## Exercise details
Return the records below exactly as they are written.

## Data for the task
== == ==
-- ==== Sys2Proof/Safety.lean ====
section
/-! DEFINITION. What claims about runs are stated in terms of: the canonical form of every memory, the hard-wired registers, and the
fields of device registers that the spec fixes. -/

namespace Sys2Proof.Machine

/-- Every memory of the device is in its canonical form: the homes' and the views', the scratchpads, the tiles and the tiles' values that
a matrix loop keeps for its start anew. -/
def State.memoriesWf (s : State) : Bool :=
  s.mem.wf && s.views.toList.all (fun m => m.wf) && s.teams.all (fun t => t.scratch.wf && t.tiles.all fun m => m.wf) &&
  s.loops.all fun l => l.shadow.all fun m => m.wf

/-- s0 and p0 of a group are the constants of R40 and R45: nothing stands in the places that they would have. -/
def Group.wired (g : Group) : Bool := vget g.s 0 0 == 0 && vget g.p 0 0 == 0

/-- The fields of the device's own registers that the spec fixes (R366, R376, R384): NODE and PEERSEL are 18 bits, WINBASE[35:0] is
zero, the power cap lies between 900 W and 1,750 W in steps of 25 W. -/
def State.registersLegal (s : State) : Bool :=
  s.node.toNat < 2 ^ 18 && s.peersel.toNat < 2 ^ 18 && s.winbase.toNat % 2 ^ 36 == 0 &&
  900 ≤ s.cap && s.cap ≤ 1750 && s.cap % 25 == 0

/-- An outcome is a next state with a property. -/
def Completes (o : Out State) (p : State → Prop) : Prop := ∃ t, o = .next t ∧ p t

/-! Scalar instructions. -/

/-- The operands of a scalar atomic (R103, R104): B, and C of `cas` and `binc`. -/
def satomOperands (d b : SReg) (f : SatomFields) : List SReg :=
  match (Aop.ofCode f.aop.toNat).getD .load with
  | .load => []
  | .cas => regsFrom b (if f.size then 2 else 1) ++ regsFrom d (if f.size then 2 else 1)
  | .binc => regsFrom d (if f.size then 2 else 1)
  | _ => regsFrom b (if f.size then 2 else 1)

/-- The registers that a scalar instruction names and reads, and what a clause captures (R41, R91). -/
def namedReads : Instr → List SReg
  | .add _ a b | .sub _ a b | .mul _ a b | .mulhi _ a b | .mulhu _ a b | .and _ a b | .or _ a b | .xor _ a b | .shl _ a b | .shr _ a b
  | .sra _ a b | .min _ a b | .max _ a b | .minu _ a b | .maxu _ a b | .slt _ a b | .sltu _ a b | .seq _ a b | .divu _ a b
  | .remu _ a b => [a, b]
  | .popc _ a | .clz _ a | .ctz _ a | .brev _ a | .addi _ a _ | .andi _ a _ | .ori _ a _ | .xori _ a _ | .shli _ a _ | .shri _ a _
  | .srai _ a _ | .slti _ a _ | .muli _ a _ => [a]
  | .sld _ a _ | .sld2 _ a _ => regsFrom a 2
  | .sst d a _ => d :: regsFrom a 2
  | .sst2 d a _ => regsFrom d 2 ++ regsFrom a 2
  | .satom d a b f => regsFrom a 2 ++ satomOperands d b f
  | .bz c _ | .bnz c _ => [c]
  | .bx a => [a]
  | .run _ _ _ => captured
  | .runx a _ _ => a :: captured
  | .mtc a _ | .mtcExec a | .mtcTcfg a _ | .mtcQdep a _ | .mtcG a _ | .mtcFabw a => [a]
  | .mtcBd a _ => regsFrom a 2
  | .cpy _ a b bar _ | .cpys _ a b bar _ => regsFrom a 2 ++ if bar then [b] else []
  | .siph _ a _ | .lnch _ a _ => regsFrom a 2
  | .stepq _ b _ | .stepp _ b _ => [b]
  | .mloop _ a _ _ _ | .mloopSbp _ a _ _ _ => regsFrom a 4
  | .mloopDirect _ a b _ _ _ => regsFrom a 4 ++ regsFrom b 2
  | .barMark _ a | .barJoin _ a => if a = 0 then [] else [a]
  | .barHold _ a b | .barOwe _ a b | .barMarkn _ a b => b :: if a = 0 then [] else [a]
  | _ => []

/-- The registers that a scalar instruction reads before it issues (R91). -/
def scalarReads : Instr → List SReg
  | .ret => [31]
  | i => namedReads i

/-- The registers that a scalar instruction writes, now or later (R91). -/
def scalarWrites : Instr → List SReg
  | .add d _ _ | .sub d _ _ | .mul d _ _ | .mulhi d _ _ | .mulhu d _ _ | .and d _ _ | .or d _ _ | .xor d _ _ | .shl d _ _ | .shr d _ _
  | .sra d _ _ | .min d _ _ | .max d _ _ | .minu d _ _ | .maxu d _ _ | .slt d _ _ | .sltu d _ _ | .seq d _ _ | .divu d _ _
  | .remu d _ _ => [d]
  | .popc d _ | .clz d _ | .ctz d _ | .brev d _ | .addi d _ _ | .andi d _ _ | .ori d _ _ | .xori d _ _ | .shli d _ _ | .shri d _ _
  | .srai d _ _ | .slti d _ _ | .muli d _ _ | .lui d _ | .mfc d _ => [d]
  | .sld d _ _ => [d]
  | .sld2 d _ _ => regsFrom d 2
  | .satom d _ _ f =>
    if (Aop.ofCode f.aop.toNat).getD .load = .store then [] else regsFrom d (if f.size then 2 else 1)
  | .barMark d _ | .barJoin d _ | .barHold d _ _ | .barOwe d _ _ | .barMarkn d _ _ => [d]
  | .call _ => [31]
  | _ => []

/-- The registers that a scalar instruction names as pairs (R7, R40). -/
def pairsNamed : Instr → List SReg
  | .sld _ a _ | .sst _ a _ | .mtcBd a _ | .cpy _ a _ _ _ | .cpys _ a _ _ _ | .siph _ a _ | .lnch _ a _ => [a]
  | .sld2 d a _ | .sst2 d a _ => [d, a]
  | .satom d a b f => if f.size then [d, a, b] else [a]
  | .mloopDirect _ _ b _ _ _ => [b]
  | _ => []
== == ==
## Written response
-- ==== Sys2Proof/Safety.lean ====
section
/-! DEFINITION. What claims about runs are stated in terms of: the canonical form of every memory, the hard-wired registers, and the
fields of device registers that the spec fixes. -/

namespace Sys2Proof.Machine

/-- Every memory of the device is in its canonical form: the homes' and the views', the scratchpads, the tiles and the tiles' values that
a matrix loop keeps for its start anew. -/
def State.memoriesWf (s : State) : Bool :=
  s.mem.wf && s.views.toList.all (fun m => m.wf) && s.teams.all (fun t => t.scratch.wf && t.tiles.all fun m => m.wf) &&
  s.loops.all fun l => l.shadow.all fun m => m.wf

/-- s0 and p0 of a group are the constants of R40 and R45: nothing stands in the places that they would have. -/
def Group.wired (g : Group) : Bool := vget g.s 0 0 == 0 && vget g.p 0 0 == 0

/-- The fields of the device's own registers that the spec fixes (R366, R376, R384): NODE and PEERSEL are 18 bits, WINBASE[35:0] is
zero, the power cap lies between 900 W and 1,750 W in steps of 25 W. -/
def State.registersLegal (s : State) : Bool :=
  s.node.toNat < 2 ^ 18 && s.peersel.toNat < 2 ^ 18 && s.winbase.toNat % 2 ^ 36 == 0 &&
  900 ≤ s.cap && s.cap ≤ 1750 && s.cap % 25 == 0

/-- An outcome is a next state with a property. -/
def Completes (o : Out State) (p : State → Prop) : Prop := ∃ t, o = .next t ∧ p t

/-! Scalar instructions. -/

/-- The operands of a scalar atomic (R103, R104): B, and C of `cas` and `binc`. -/
def satomOperands (d b : SReg) (f : SatomFields) : List SReg :=
  match (Aop.ofCode f.aop.toNat).getD .load with
  | .load => []
  | .cas => regsFrom b (if f.size then 2 else 1) ++ regsFrom d (if f.size then 2 else 1)
  | .binc => regsFrom d (if f.size then 2 else 1)
  | _ => regsFrom b (if f.size then 2 else 1)

/-- The registers that a scalar instruction names and reads, and what a clause captures (R41, R91). -/
def namedReads : Instr → List SReg
  | .add _ a b | .sub _ a b | .mul _ a b | .mulhi _ a b | .mulhu _ a b | .and _ a b | .or _ a b | .xor _ a b | .shl _ a b | .shr _ a b
  | .sra _ a b | .min _ a b | .max _ a b | .minu _ a b | .maxu _ a b | .slt _ a b | .sltu _ a b | .seq _ a b | .divu _ a b
  | .remu _ a b => [a, b]
  | .popc _ a | .clz _ a | .ctz _ a | .brev _ a | .addi _ a _ | .andi _ a _ | .ori _ a _ | .xori _ a _ | .shli _ a _ | .shri _ a _
  | .srai _ a _ | .slti _ a _ | .muli _ a _ => [a]
  | .sld _ a _ | .sld2 _ a _ => regsFrom a 2
  | .sst d a _ => d :: regsFrom a 2
  | .sst2 d a _ => regsFrom d 2 ++ regsFrom a 2
  | .satom d a b f => regsFrom a 2 ++ satomOperands d b f
  | .bz c _ | .bnz c _ => [c]
  | .bx a => [a]
  | .run _ _ _ => captured
  | .runx a _ _ => a :: captured
  | .mtc a _ | .mtcExec a | .mtcTcfg a _ | .mtcQdep a _ | .mtcG a _ | .mtcFabw a => [a]
  | .mtcBd a _ => regsFrom a 2
  | .cpy _ a b bar _ | .cpys _ a b bar _ => regsFrom a 2 ++ if bar then [b] else []
  | .siph _ a _ | .lnch _ a _ => regsFrom a 2
  | .stepq _ b _ | .stepp _ b _ => [b]
  | .mloop _ a _ _ _ | .mloopSbp _ a _ _ _ => regsFrom a 4
  | .mloopDirect _ a b _ _ _ => regsFrom a 4 ++ regsFrom b 2
  | .barMark _ a | .barJoin _ a => if a = 0 then [] else [a]
  | .barHold _ a b | .barOwe _ a b | .barMarkn _ a b => b :: if a = 0 then [] else [a]
  | _ => []

/-- The registers that a scalar instruction reads before it issues (R91). -/
def scalarReads : Instr → List SReg
  | .ret => [31]
  | i => namedReads i

/-- The registers that a scalar instruction writes, now or later (R91). -/
def scalarWrites : Instr → List SReg
  | .add d _ _ | .sub d _ _ | .mul d _ _ | .mulhi d _ _ | .mulhu d _ _ | .and d _ _ | .or d _ _ | .xor d _ _ | .shl d _ _ | .shr d _ _
  | .sra d _ _ | .min d _ _ | .max d _ _ | .minu d _ _ | .maxu d _ _ | .slt d _ _ | .sltu d _ _ | .seq d _ _ | .divu d _ _
  | .remu d _ _ => [d]
  | .popc d _ | .clz d _ | .ctz d _ | .brev d _ | .addi d _ _ | .andi d _ _ | .ori d _ _ | .xori d _ _ | .shli d _ _ | .shri d _ _
  | .srai d _ _ | .slti d _ _ | .muli d _ _ | .lui d _ | .mfc d _ => [d]
  | .sld d _ _ => [d]
  | .sld2 d _ _ => regsFrom d 2
  | .satom d _ _ f =>
    if (Aop.ofCode f.aop.toNat).getD .load = .store then [] else regsFrom d (if f.size then 2 else 1)
  | .barMark d _ | .barJoin d _ | .barHold d _ _ | .barOwe d _ _ | .barMarkn d _ _ => [d]
  | .call _ => [31]
  | _ => []

/-- The registers that a scalar instruction names as pairs (R7, R40). -/
def pairsNamed : Instr → List SReg
  | .sld _ a _ | .sst _ a _ | .mtcBd a _ | .cpy _ a _ _ _ | .cpys _ a _ _ _ | .siph _ a _ | .lnch _ a _ => [a]
  | .sld2 d a _ | .sst2 d a _ => [d, a]
  | .satom d a b f => if f.size then [d, a, b] else [a]
  | .mloopDirect _ _ b _ _ _ => [b]
  | _ => []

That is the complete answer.